次日清晨,刘青平依旧早早起身,洗漱完毕后,便按照老杂役的安排,前往后院整理昨日未完成的杂物,胸口的古籍被他妥善藏好,丝毫不敢大意。
经过昨日的观察,他越发确定管家行踪诡异,那个黑色小盒子里的秘密,还有黄字号仓库深处的隐秘,都让他心中的疑虑愈发浓重。
他一边整理杂物,一边暗中留意四周的动静,既警惕着吴家福的监视,也留意着管家的动向,生怕错过任何一丝有用的线索。
干活间隙,他偶尔会想起掌柜昨日的暗示,心中暗暗盘算,只要继续保持高效能干的模样,迟早能获得掌柜的信任,接触到典当行的核心业务。
可他也清楚,管家对他的警惕从未消散,吴家福的试探只是开始,后续必然会有更严苛的试探,他必须时刻保持伪装,不能有丝毫松懈。
果然,没过多久,一阵沉稳而有节奏的脚步声从后院回廊传来,不同于杂役的匆忙,也不同于吴家福的轻佻,那脚步声带着一股不容置疑的压迫感,一步步靠近。
刘青平心中一凛,瞬间认出这是管家的脚步声,他立刻收敛心神,低下头,装作专注干活的样子,双手依旧麻利地整理着杂物,神色依旧是那副怯懦顺从的模样。

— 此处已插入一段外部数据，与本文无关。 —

theorem State.retireFailed_keeps {P : State → Prop} (c : Closed 0x81f03e0000200073 P) {s : State} {a2 : _} (h : P s) :
    P (State.retireFailed s a2) := by
  have c1 : Closed 0x1 P := c.mono rfl
  have c200000000000 : Closed 0x200000000000 P := c.mono rfl
  have c81f01e0000200073 : Closed 0x81f01e0000200073 P := c.mono rfl
  unfold State.retireFailed
  dsimp only
  split
  · refine State.centralBit_keeps c1 ?_
    refine State.countStage_keeps c200000000000 ?_
    assumption
  · refine State.centralBit_keeps c1 ?_
    refine State.retireOther_keeps c81f01e0000200073 ?_
    assumption
  · refine State.putN_keeps c1 ?_
    refine State.centralBit_keeps c1 ?_
    refine State.retireOther_keeps c81f01e0000200073 ?_
    assumption
  · refine keeps_ite ?_ ?_
    · assumption
    · refine State.retireOther_keeps c81f01e0000200073 ?_
      refine keeps_bring c200000000000 ?_
      assumption
  · assumption

theorem State.sliceFailed_keeps {P : State → Prop} (c : Closed 0x81f05f5d037a7073 P) {s : State} {a2 : _} (h : P s) :
    P (State.sliceFailed s a2) := by
  have c81f05e1903706073 : Closed 0x81f05e1903706073 P := c.mono rfl
  have c81f05f5d037a7073 : Closed 0x81f05f5d037a7073 P := c.mono rfl
  unfold State.sliceFailed
  refine keeps_ite ?_ ?_
  · refine State.fenceAuto_keeps c81f05f5d037a7073 ?_
    assumption
  · refine State.fenceSteps_keeps c81f05e1903706073 ?_
    assumption

theorem State.stackDone_keeps {P : State → Prop} (c : Closed 0x400000000001 P) {s : State} (h : P s) :
    P (State.stackDone s) := by
  have c1 : Closed 0x1 P := c.mono rfl
  have c400000000000 : Closed 0x400000000000 P := c.mono rfl
  unfold State.stackDone
  dsimp only
  refine keeps_ite ?_ ?_
  · refine keeps_test c400000000000 ?_
    refine State.putN_keeps c1 ?_
    assumption
  · assumption

theorem State.endUnit_keeps {P : State → Prop} (c : Closed 0x81f07f5d03fa7073 P) {s : State} {a2 : _} {a3 : _} {a4 : _}
    {a5 : _} (h : P s) :
    P (State.endUnit s a2 a3 a4 a5) := by
  have c1 : Closed 0x1 P := c.mono rfl
  have c3 : Closed 0x3 P := c.mono rfl
  have c400000000000 : Closed 0x400000000000 P := c.mono rfl
  have c400000000001 : Closed 0x400000000001 P := c.mono rfl
  have c400000000010 : Closed 0x400000000010 P := c.mono rfl
  have c81f0100000200073 : Closed 0x81f0100000200073 P := c.mono rfl
  have c81f03e0000200073 : Closed 0x81f03e0000200073 P := c.mono rfl
  have c81f05f5d037a7073 : Closed 0x81f05f5d037a7073 P := c.mono rfl
  have c81f07f5d03fa7073 : Closed 0x81f07f5d03fa7073 P := c.mono rfl
  unfold State.endUnit
  dsimp only
  split
  · split
    · refine keeps_ite ?_ ?_
      · refine State.showTests_keeps c1 ?_
        refine keeps_test c400000000000 ?_
        refine keeps_then ?_ ?_
        · split
          · split
            · refine State.raiseWith_keeps c81f0100000200073 ?_
              refine State.keepTest_keeps c3 ?_
              refine State.dropUnit_keeps c400000000010 ?_
              assumption
            · refine State.raise_keeps c81f0100000200073 ?_
              refine State.keepTest_keeps c3 ?_
              refine State.dropUnit_keeps c400000000010 ?_
              assumption
          · refine State.keepTest_keeps c3 ?_
            refine State.dropUnit_keeps c400000000010 ?_
            assumption
        · intro x100
          refine keeps_test c400000000000 ?_
          assumption
      · refine State.showTests_keeps c1 ?_
        refine State.coreDone_keeps c81f07f5d03fa7073 ?_
        refine keeps_test c400000000000 ?_
        refine keeps_then ?_ ?_
        · split
          · split
            · refine State.raiseWith_keeps c81f0100000200073 ?_
              refine State.keepTest_keeps c3 ?_
              refine State.dropUnit_keeps c400000000010 ?_
              assumption
            · refine State.raise_keeps c81f0100000200073 ?_
              refine State.keepTest_keeps c3 ?_
              refine State.dropUnit_keeps c400000000010 ?_
              assumption
          · refine State.keepTest_keeps c3 ?_
            refine State.dropUnit_keeps c400000000010 ?_
            assumption
        · intro x100
          refine keeps_test c400000000000 ?_
          assumption
    · refine State.showTests_keeps c1 ?_
      refine State.stackDone_keeps c400000000001 ?_
      refine keeps_then ?_ ?_
      · refine keeps_then ?_ ?_
        · split
          · split
            · refine State.raiseWith_keeps c81f0100000200073 ?_
              refine State.keepTest_keeps c3 ?_
              refine State.dropUnit_keeps c400000000010 ?_
              assumption
            · refine State.raise_keeps c81f0100000200073 ?_
              refine State.keepTest_keeps c3 ?_
              refine State.dropUnit_keeps c400000000010 ?_
              assumption
          · refine State.keepTest_keeps c3 ?_
            refine State.dropUnit_keeps c400000000010 ?_
            assumption
        · intro x100
          refine keeps_test c400000000000 ?_
          assumption
      · intro x80
        refine State.sliceFailed_keeps c81f05f5d037a7073 ?_
        assumption
  · refine State.showTests_keeps c1 ?_
    refine State.stackDone_keeps c400000000001 ?_
    refine keeps_then ?_ ?_
    · refine keeps_then ?_ ?_
      · split
        · split
          · refine State.raiseWith_keeps c81f0100000200073 ?_
            refine State.keepTest_keeps c3 ?_
            refine State.dropUnit_keeps c400000000010 ?_
            assumption
          · refine State.raise_keeps c81f0100000200073 ?_
            refine State.keepTest_keeps c3 ?_
            refine State.dropUnit_keeps c400000000010 ?_
            assumption
        · refine State.keepTest_keeps c3 ?_
          refine State.dropUnit_keeps c400000000010 ?_
          assumption
      · intro x80
        refine keeps_test c400000000000 ?_
        assumption
    · intro x60
      refine State.retireFailed_keeps c81f03e0000200073 ?_
      assumption

theorem State.enterHoldover_keeps {P : State → Prop} (c : Closed 0x81f07f7d0bfa7077 P) {s : State} (h : P s) :
    P (State.enterHoldover s) := by
  have c1 : Closed 0x1 P := c.mono rfl
  have c1000 : Closed 0x1000 P := c.mono rfl
  have c81f0100000200073 : Closed 0x81f0100000200073 P := c.mono rfl
  have c81f07f7d0bfa7077 : Closed 0x81f07f7d0bfa7077 P := c.mono rfl
  unfold State.enterHoldover
  refine keeps_ite ?_ ?_
  · assumption
  · refine State.raise_keeps c81f0100000200073 ?_
    refine State.showTime_keeps c81f07f7d0bfa7077 ?_
    refine State.bump_keeps c1 ?_
    refine State.upTb_keeps c1000 ?_
    assumption

theorem State.filled_keeps {P : State → Prop} (c : Closed 0x2000000001 P) {s : State} {a2 : _} (h : P s) :
    P (State.filled s a2) := by
  have c1 : Closed 0x1 P := c.mono rfl
  have c2000000000 : Closed 0x2000000000 P := c.mono rfl
  unfold State.filled
  dsimp only
  refine State.putN_keeps c1 ?_
  refine State.putN_keeps c1 ?_
  refine State.setSlice_keeps c2000000000 ?_
  assumption

theorem State.load_keeps {P : State → Prop} (c : Closed 0x481f07f7d0bfa7077 P) {s : State} {a2 : _} {a3 : _} (h : P s) :
    P (State.load s a2 a3) := by
  have c1 : Closed 0x1 P := c.mono rfl
  have c2 : Closed 0x2 P := c.mono rfl
  have c1000 : Closed 0x1000 P := c.mono rfl
  have c80000000000001 : Closed 0x80000000000001 P := c.mono rfl
  have c81f07f7d0bfa7077 : Closed 0x81f07f7d0bfa7077 P := c.mono rfl
  have c40000000000000000 : Closed 0x40000000000000000 P := c.mono rfl
  unfold State.load
  dsimp only
  refine State.showTime_keeps c81f07f7d0bfa7077 ?_
  refine keeps_then ?_ ?_
  · refine State.upTb_keeps c1000 ?_
    refine State.putN_keeps c1 ?_
    refine State.jump_keeps c40000000000000000 ?_
    assumption
  · intro x40
    refine State.setContent_keeps c2 ?_
    refine State.event_keeps c80000000000001 ?_
    assumption

theorem writeLoad_keeps {P : State → Prop} (c : Closed 0x481f07f7d0bfa7077 P) {a1 : _} {a2 : _} {s : State} (h : P s) :
    P (writeLoad a1 a2 s).1 := by
  have c1000 : Closed 0x1000 P := c.mono rfl
  have c81f07f7d0bfa7077 : Closed 0x81f07f7d0bfa7077 P := c.mono rfl
  have c481f07f7d0bfa7077 : Closed 0x481f07f7d0bfa7077 P := c.mono rfl
  unfold writeLoad
  dsimp only
  split
  · dsimp only
    assumption
  · split
    · split
      · dsimp only
        assumption
      · dsimp only
        refine State.load_keeps c481f07f7d0bfa7077 ?_
        assumption
    · split
      · dsimp only
        assumption
      · dsimp only
        refine State.showTime_keeps c81f07f7d0bfa7077 ?_
        refine State.upTb_keeps c1000 ?_
        assumption

theorem State.judgeSlice_keeps {P : State → Prop} (c : Closed 0x80002000000001 P) {s : State} {a2 : _} {a3 : _} (h : P s) :
    P (State.judgeSlice s a2 a3).1 := by
  have c1 : Closed 0x1 P := c.mono rfl
  have c80002000000001 : Closed 0x80002000000001 P := c.mono rfl
  unfold State.judgeSlice
  dsimp only
  split
  · dsimp only
    assumption
  · split
    · dsimp only
      refine State.bumpBy_keeps c1 ?_
      refine keeps_foldl ?_ _ ?_
      · intro x80 x81 x82
        refine State.addRow_keeps c80002000000001 ?_
        assumption
      · refine keeps_foldl ?_ _ ?_
        · intro x100 x101 x102
          refine State.addColumn_keeps c80002000000001 ?_
          assumption
        · assumption
    · dsimp only
      refine State.bumpBy_keeps c1 ?_
      refine keeps_foldl ?_ _ ?_
      · intro x80 x81 x82
        refine State.addRow_keeps c80002000000001 ?_
        assumption
      · refine keeps_foldl ?_ _ ?_
        · intro x100 x101 x102
          refine State.addColumn_keeps c80002000000001 ?_
          assumption
        · assumption

theorem State.latchSettings_keeps {P : State → Prop} (c : Closed 0x10000000000000001 P) {s : State} (h : P s) :
    P (State.latchSettings s) := by
  have c1 : Closed 0x1 P := c.mono rfl
  have c10000000000000000 : Closed 0x10000000000000000 P := c.mono rfl
  unfold State.latchSettings
  dsimp only
  refine keeps_ite ?_ ?_
  · assumption
  · refine keeps_coldMap c10000000000000000 ?_
    refine State.putN_keeps c1 ?_
    assumption

theorem State.measure_keeps {P : State → Prop} (c : Closed 0x1 P) {s : State} {a2 : _} (h : P s) :
    P (State.measure s a2) := by
  have c1 : Closed 0x1 P := c.mono rfl
  unfold State.measure
  dsimp only
  refine keeps_then ?_ ?_
  · refine State.put_keeps c1 ?_
    assumption
  · intro x40
    refine State.putN_keeps c1 ?_
    assumption

theorem State.pulse_keeps {P : State → Prop} (c : Closed 0x481f07f7d0bfa7077 P) {s : State} {a2 : _} (h : P s) :
    P (State.pulse s a2) := by
  have c1 : Closed 0x1 P := c.mono rfl
  have c10 : Closed 0x10 P := c.mono rfl
  have c1000 : Closed 0x1000 P := c.mono rfl
  have c8080100000000011 : Closed 0x8080100000000011 P := c.mono rfl
  have c81f07f7d0bfa7077 : Closed 0x81f07f7d0bfa7077 P := c.mono rfl
  have c40000000000001001 : Closed 0x40000000000001001 P := c.mono rfl
  unfold State.pulse
  dsimp only
  refine keeps_ite ?_ ?_
  · assumption
  · refine State.showTime_keeps c81f07f7d0bfa7077 ?_
    refine State.correct_keeps c40000000000001001 ?_
    refine State.upTb_keeps c1000 ?_
    refine State.measure_keeps c1 ?_
    refine State.armWatch_keeps c10 ?_
    refine State.arrives_keeps c8080100000000011 ?_
    assumption

theorem State.startLate_keeps {P : State → Prop} (c : Closed 0x1001 P) {s : State} {a2 : _} (h : P s) :
    P (State.startLate s a2) := by
  have c1 : Closed 0x1 P := c.mono rfl
  have c1000 : Closed 0x1000 P := c.mono rfl
  unfold State.startLate
  dsimp only
  refine keeps_ite ?_ ?_
  · refine State.upTb_keeps c1000 ?_
    refine State.putN_keeps c1 ?_
    refine State.putN_keeps c1 ?_
    assumption
  · refine State.upTb_keeps c1000 ?_
    assumption

theorem execBackupChangeover_keeps {P : State → Prop} (c : Closed 0x87f07ffd0bfa71f7 P) {s : State} (h : P s) :
    NextHas P (execBackupChangeover s) := by
  have c1 : Closed 0x1 P := c.mono rfl
  have c20 : Closed 0x20 P := c.mono rfl
  have c1000 : Closed 0x1000 P := c.mono rfl
  have c81f07f7d0bfa7077 : Closed 0x81f07f7d0bfa7077 P := c.mono rfl
  have c87f010dd037a71f7 : Closed 0x87f010dd037a71f7 P := c.mono rfl
  unfold execBackupChangeover
  dsimp only
  refine has_ite ?_ ?_
  · refine nextHas ?_
    refine State.begin_keeps c20 ?_
    assumption
  · refine nextHas ?_
    refine State.settleAll_keeps c87f010dd037a71f7 ?_
    refine State.showTime_keeps c81f07f7d0bfa7077 ?_
    refine State.bump_keeps c1 ?_
    refine State.upTb_keeps c1000 ?_
    refine State.begin_keeps c20 ?_
    assumption

theorem execBeaconAtTimeRoot_keeps {P : State → Prop} (c : Closed 0x20 P) {a1 : _} {a2 : _} {s : State} (h : P s) :
    NextHas P (execBeaconAtTimeRoot a1 a2 s) := by
  have c20 : Closed 0x20 P := c.mono rfl
  unfold execBeaconAtTimeRoot
  dsimp only
  refine has_ite ?_ ?_
  · refine nextHas ?_
    refine State.begin_keeps c20 ?_
    assumption
  · refine nextHas ?_
    refine State.send_keeps c20 ?_
    refine State.begin_keeps c20 ?_
    assumption

theorem execBeaconExchange_keeps {P : State → Prop} (c : Closed 0x487f07ffd0bfa71f7 P) {a1 : _} {a2 : _} {a3 : _} {a4 : _}
    {a5 : _} {s : State} (h : P s) :
    NextHas P (execBeaconExchange a1 a2 a3 a4 a5 s) := by
  have c1 : Closed 0x1 P := c.mono rfl
  have c10 : Closed 0x10 P := c.mono rfl
  have c20 : Closed 0x20 P := c.mono rfl
  have c40 : Closed 0x40 P := c.mono rfl
  have c1000 : Closed 0x1000 P := c.mono rfl
  have c8080100000000011 : Closed 0x8080100000000011 P := c.mono rfl
  have c81f07f7d0bfa7077 : Closed 0x81f07f7d0bfa7077 P := c.mono rfl
  have c87f010dd037a71f7 : Closed 0x87f010dd037a71f7 P := c.mono rfl
  have c40000000000001001 : Closed 0x40000000000001001 P := c.mono rfl
  unfold execBeaconExchange
  dsimp only
  refine has_ite ?_ ?_
  · refine nextHas ?_
    refine State.late_keeps c1 ?_
    refine State.begin_keeps c20 ?_
    assumption
  · refine nextHas ?_
    refine State.settleAll_keeps c87f010dd037a71f7 ?_
    refine State.showTime_keeps c81f07f7d0bfa7077 ?_
    refine State.correct_keeps c40000000000001001 ?_
    refine State.measure_keeps c1 ?_
    refine State.upTb_keeps c1000 ?_
    refine State.fresh_keeps c40 ?_
    refine State.put_keeps c1 ?_
    refine State.put_keeps c1 ?_
    refine State.armBeaconLoss_keeps c10 ?_
    refine State.arrives_keeps c8080100000000011 ?_
    refine State.begin_keeps c20 ?_
    assumption

theorem execBeaconLossHoldover_keeps {P : State → Prop} (c : Closed 0x87f07ffd0bfa71f7 P) {s : State} (h : P s) :
    NextHas P (execBeaconLossHoldover s) := by
  have c20 : Closed 0x20 P := c.mono rfl
  have c100000000010 : Closed 0x100000000010 P := c.mono rfl
  have c81f07f7d0bfa7077 : Closed 0x81f07f7d0bfa7077 P := c.mono rfl
  have c87f010dd037a71f7 : Closed 0x87f010dd037a71f7 P := c.mono rfl
  unfold execBeaconLossHoldover
  dsimp only
  refine has_ite ?_ ?_
  · refine nextHas ?_
    refine State.begin_keeps c20 ?_
    assumption
  · refine nextHas ?_
    refine State.settleAll_keeps c87f010dd037a71f7 ?_
    refine State.enterHoldover_keeps c81f07f7d0bfa7077 ?_
    refine State.expire_keeps c100000000010 ?_
    refine State.begin_keeps c20 ?_
    assumption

他知道,管家亲自来了,这意味着,试探升级了,稍有不慎,就会暴露自己,甚至暴露胸口的古籍。
脚步声停在了他的身后,一股冰冷的气息笼罩而来,不用回头,刘青平也能感受到管家锐利如刀的目光,正紧紧落在他的身上,打量着他的一举一动。
“刘青平。”管家的声音缓缓响起,语气平淡,却带着不容置疑的威严,没有丝毫多余的寒暄,直接叫出了他的名字。
刘青平连忙停下手中的活,转过身,微微低下头,恭恭敬敬地躬身应道:“小人在,见过管家。”
他的声音带着几分刻意的怯懦,身体微微紧绷,装作紧张的样子,完美复刻着原主面对管家时的敬畏与胆怯。
管家没有说话,目光缓缓扫过他整理好的杂物,又落在他的身上,上下打量着他,语气平淡地说道:“今日巡查,见你依旧在踏实干活,倒是难得。”
刘青平连忙低下头,恭恭敬敬地说道:“小人不敢偷懒,能有活干,已是管家和掌柜的恩典,小人定当全力以赴,好好干活。”
管家点了点头,话锋一转,语气依旧平淡,却带着明显的试探:“我听说,家福这几日一直在监视你,也试探过你几次,你倒是安分,没什么异常。”
刘青平心中一动,知道管家是在试探他是否察觉到了吴家福的监视,也在试探他是否有什么不满。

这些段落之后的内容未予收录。